-- ==== Sys2Proof/Machine/Ports.lean ====
section
/-! DEFINITION. Host ports (chapter 14, R629): the link and the resets of a port, its functions' power
states, queues and their doorbells, the acceptance checks of Table 14.4, interrupts, BAR2, PAGE_QUERY, the
result stores, register writes, and the window reads of chapter 18. -/

namespace Sys2Proof.Machine

/-! ### A port and its link -/

/-- The port is fitted, on a package that is not retired and is out of internal reset (R105, R454). -/
def Pkg.portThere (p : Pkg) (n : Nat) : Bool := p.isRunning && decide (p.fuses.retire = 0) && decide (n < p.ioDies)

/-- The link may train: PERST# is high and no PORT section has disabled the port (R105, R106, R629). -/
def Pkg.mayTrain (p : Pkg) (n : Nat) : Bool := p.portThere n && !(p.port n).perst && !(p.port n).disabled

/-- A function whose port's link is in DL_Active. -/
def State.liveFn (s : State) (f : FnRef) : Bool := (s.pkg f.pkg).portThere f.port && ((s.pkg f.pkg).port f.port).up

def State.modPortOf (s : State) (f : FnRef) (g : Port → Port) : State := s.modPkg f.pkg fun p => p.modPort f.port g

/-- PORT_LINK_UP (R455, R456): L0 at x8 or wider; a narrower link stays out and is counted. RATE takes any of the
codes 1 to 7 as a negotiated rate (log 143: DESIGN CHOICE, unsafe). -/
def execPortLinkUp (p : Nat) (port : Nat) (rate : BitVec 3) (flit : Bool) (width : Nat) (s : State) : Out :=
  let q := s.pkg p
  if !q.mayTrain port ∨ (q.port port).up ∨ rate = 0 then ok s
  else
    ok (s.modPkg p fun q => q.modPort port fun t =>
      if width < 8 then { t with linkNarrow := satAdd 16 t.linkNarrow 1 }
      else { t with up := true, rate := rate, flit := flit, width := if 16 ≤ width then 2 else 1 })

/-- PORT_LINK_DOWN (R475): the link leaves DL_Active. -/
def execPortLinkDown (p : Nat) (port : Nat) (s : State) : Out :=
  if tabHas (s.pkg p).ports port then ok (s.modPkg p fun q => q.modPort port fun t => { t with up := false }) else ok s

/-- A machine queue disabled as an orphaned queue is (R477, R629): its commands run on, their completions
are discarded. -/
def Queue.cutOff (u : Queue) : Queue :=
  if u.state = 0 then u else Queue.settleStop { u with state := 2, stopping := true }

/-- PERST_ASSERT (R629): one port is reset, and nothing else. -/
def execPerstAssert (p : Nat) (port : Nat) (s : State) : Out :=
  ok (s.modPkg p fun q => q.modPort port fun t =>
    { t with
      perst := true, up := false, hostRid := none, d3 := [], latches := [], windowWaits := []
      bar2Sel := 0, bar2Addr := 0, bar2Status := 0, bar2Valid := false, pageQuery := [], eventCfg := [], msix := []
      queues := tabMap (fun _ u => u.cutOff) t.queues })

/-- PERST_DEASSERT (R629): training may begin. -/
def execPerstDeassert (p : Nat) (port : Nat) (s : State) : Out :=
  ok (s.modPkg p fun q => q.modPort port fun t => { t with perst := false })

/-- CONFIGURATION_WRITE (R457): the first one after a Fundamental Reset gives the host ID. -/
def execConfigurationWrite (p : Nat) (port : Nat) (rid : BitVec 16) (s : State) : Out :=
  if s.liveFn ⟨p, port, 0⟩ then
    ok (s.modPkg p fun q => q.modPort port fun t => { t with hostRid := some (t.hostRid.getD rid) })
  else ok s

/-- D3HOT_ENTRY and D0_ENTRY (R458). -/
def execD3hotEntry (f : FnRef) (s : State) : Out :=
  if s.liveFn f then ok (s.modPortOf f fun t => { t with d3 := insertNat f.fn t.d3 }) else ok s
def execD0Entry (f : FnRef) (s : State) : Out :=
  if s.liveFn f then ok (s.modPortOf f fun t => { t with d3 := t.d3.filter fun x => decide (x ≠ f.fn) }) else ok s

/-! ### Which function reaches which queue -/

/-- The function's registers hold the queue's block (Tables 18.1 to 18.3). -/
def addresses (f : FnRef) (q : QRef) : Bool :=
  if q.machine then decide (f.pkg = q.pkg ∧ f.port = q.port ∧ f.fn = 0 ∧ q.queue < 4)
  else decide (q.kiln < 16 ∧ q.queue < 64 ∧ (f.fn = 0 ∨ f.fn = q.kiln + 1))

/-- The home saggar's live state lets its queues be enabled (R469). -/
def State.homeUsable (s : State) (k : Nat) : Bool :=
  match s.home k with
  | none => false
  | some d => decide (((s.pkg d).slotState (s.homeSlot k)).1 = uReady ∨ ((s.pkg d).slotState (s.homeSlot k)).1 = uActive)

/-! ### Enabling, disabling, orphaning -/

/-- A queue just enabled through `f`: its pointers at 0, its first pass with phase 1 (R473). -/
def Queue.enabled (u : Queue) (f : FnRef) : Queue :=
  { u with state := 1, stopping := false, otherPort := false, bound := some f, sqHead := 0, sqTail := 0, cqHead := 0,
           cqTail := 0, phase := true, accepted := [], window := [], ring := [], uncovered := 0, urgent := false, firstPost := 0 }

/-- ENABLE written 1 through function `f` (R461, R469, R501). Log 111: DEDUCED, unsafe. -/
def State.enableQueue (s : State) (f : FnRef) (q : QRef) : State :=
  let u := s.queue q
  if q.machine then (if u.state = 0 then s.modQueue q fun u => u.enabled f else s)
  else if u.state ≠ 0 then
    (if u.bound = some f then s
     else s.modQueue q fun u => { u with enableRefused := true, otherPort := true })
  else if !s.fnServes f q.kiln ∨ !s.homeUsable q.kiln ∨ (s.kiln q.kiln).lost ∨
      s.freeFrames q.kiln (s.homeNo q.kiln) (s.homeSlot q.kiln) 2 < 2 then
    s.modQueue q fun u => { u with enableRefused := true }
  else s.modQueue q fun u => u.enabled f

/-- ENABLE written 0 (R477). -/
def State.disableQueue (s : State) (q : QRef) : State :=
  if (s.queue q).state = 0 then s else s.modQueue q fun u => Queue.settleStop { u with stopping := true }

/-- QUEUE_ENABLE (R469). -/
def execQueueEnable (f : FnRef) (q : QRef) (s : State) : Out :=
  ok (if s.liveFn f && addresses f q then s.enableQueue f q else s)

/-- QUEUE_DISABLE (R477). -/
def execQueueDisable (f : FnRef) (q : QRef) (s : State) : Out :=
  ok (if s.liveFn f && addresses f q then s.disableQueue q else s)

/-- The bound port of a kiln queue has failed: its link has left DL_Active, or its package is quenched by
some package or retired (R475). -/
def State.portFailed (s : State) (f : FnRef) : Bool :=
  !s.liveFn f || s.pkgs.any fun e => decide (e.1 ≠ f.pkg ∧ f.pkg ∈ e.2.faults.quenched)

/-- QUEUE_ORPHANED (R475): completions are held from here on. -/
def execQueueOrphaned (k : Nat) (queue : Nat) (s : State) : Out :=
  let q : QRef := { kiln := k, queue := queue }
  let u := s.queue q
  match u.bound with
  | none => ok s
  | some f =>
    if (u.state = 1 ∨ u.state = 3) ∧ s.portFailed f = true then
      ok ((s.modQueue q fun u => Queue.settleStop { u with state := 2 }).kilnEvent k evOrphaned)
    else ok s

/-- The indices of a ring of `size` entries from `a` up to `b`. -/
def ringFrom (size a b : Nat) : List Nat := (List.range ((b + size - a) % size)).map fun i => (a + i) % size

/-- The completed results that a CQ entry reports. -/
def State.resultsOf (s : State) (q : QRef) (entry : List Byte) : List Nat :=
  if (leAt entry 0x17 1) / 4 % 2 = 0 then []
  else ((s.kiln q.kiln).results.filter fun e => e.2.held && !e.2.pending &&
    decide (leAt e.2.header 0 8 = leAt entry 0 8 ∧ leAt e.2.header 0xB 1 = leAt entry 0x16 1)).map (·.1)

/-- R476: the CQ entries from the last CQ head up to the tail are written again, and the mirrors of the
results they report. -/
def State.rewriteRing (s : State) (q : QRef) : State :=
  let u := s.queue q
  (ringFrom u.cqSize u.cqHead u.cqTail).foldl (fun s i =>
    let bs := tabGet [] u.ring i
    let s1 : State := { s with hostMem := memWriteBytes s.hostMem (u.cqBase.toNat + 32 * i) bs }
    (s1.resultsOf q bs).foldl (fun s n => s.writeMirror q n) s1) s

/-- RESUME (R476): an ORPHANED queue is bound to `f`; a fetch fault or a lost kiln still stops its
fetching. The held completions are posted. Log 112: DEDUCED, unsafe. -/
def State.resumeQueue (s : State) (f : FnRef) (q : QRef) : State :=
  let u := s.queue q
  if q.machine ∨ u.state ≠ 2 ∨ !s.fnServes f q.kiln then s
  else
    let s1 := s.modQueue q fun u =>
      { u with state := if u.fetchFault ∨ (s.kiln q.kiln).lost then 3 else 1, bound := some f }
    (s1.rewriteRing q).postMany q u.accepted.length

/-- QUEUE_RESUME (R476). -/
def execQueueResume (f : FnRef) (q : QRef) (s : State) : Out :=
  ok (if s.liveFn f && addresses f q then s.resumeQueue f q else s)

/-! ### Doorbells (R470, R607) -/

/-- SQ_TAIL_DB: a value at or beyond the queue's size is ignored and sets DB_ERROR. -/
def State.tailDb (s : State) (q : QRef) (v : Nat) : State :=
  let u := s.queue q
  if u.state = 0 then s
  else if u.sqSize ≤ v then s.modQueue q fun u => { u with dbError := true }
  else s.modQueue q fun u => { u with sqTail := v }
------------------------------------------------------------------------
Every line above from the line with "if (leAt entry 0x17 1) / 4 % 2 = 0 then []" to the line with "(s1.resultsOf q bs).foldl" is wanted, ends included; write them out exactly and add no other line.

  if (leAt entry 0x17 1) / 4 % 2 = 0 then []
  else ((s.kiln q.kiln).results.filter fun e => e.2.held && !e.2.pending &&
    decide (leAt e.2.header 0 8 = leAt entry 0 8 ∧ leAt e.2.header 0xB 1 = leAt entry 0x16 1)).map (·.1)

/-- R476: the CQ entries from the last CQ head up to the tail are written again, and the mirrors of the
results they report. -/
def State.rewriteRing (s : State) (q : QRef) : State :=
  let u := s.queue q
  (ringFrom u.cqSize u.cqHead u.cqTail).foldl (fun s i =>
    let bs := tabGet [] u.ring i
    let s1 : State := { s with hostMem := memWriteBytes s.hostMem (u.cqBase.toNat + 32 * i) bs }
    (s1.resultsOf q bs).foldl (fun s n => s.writeMirror q n) s1) s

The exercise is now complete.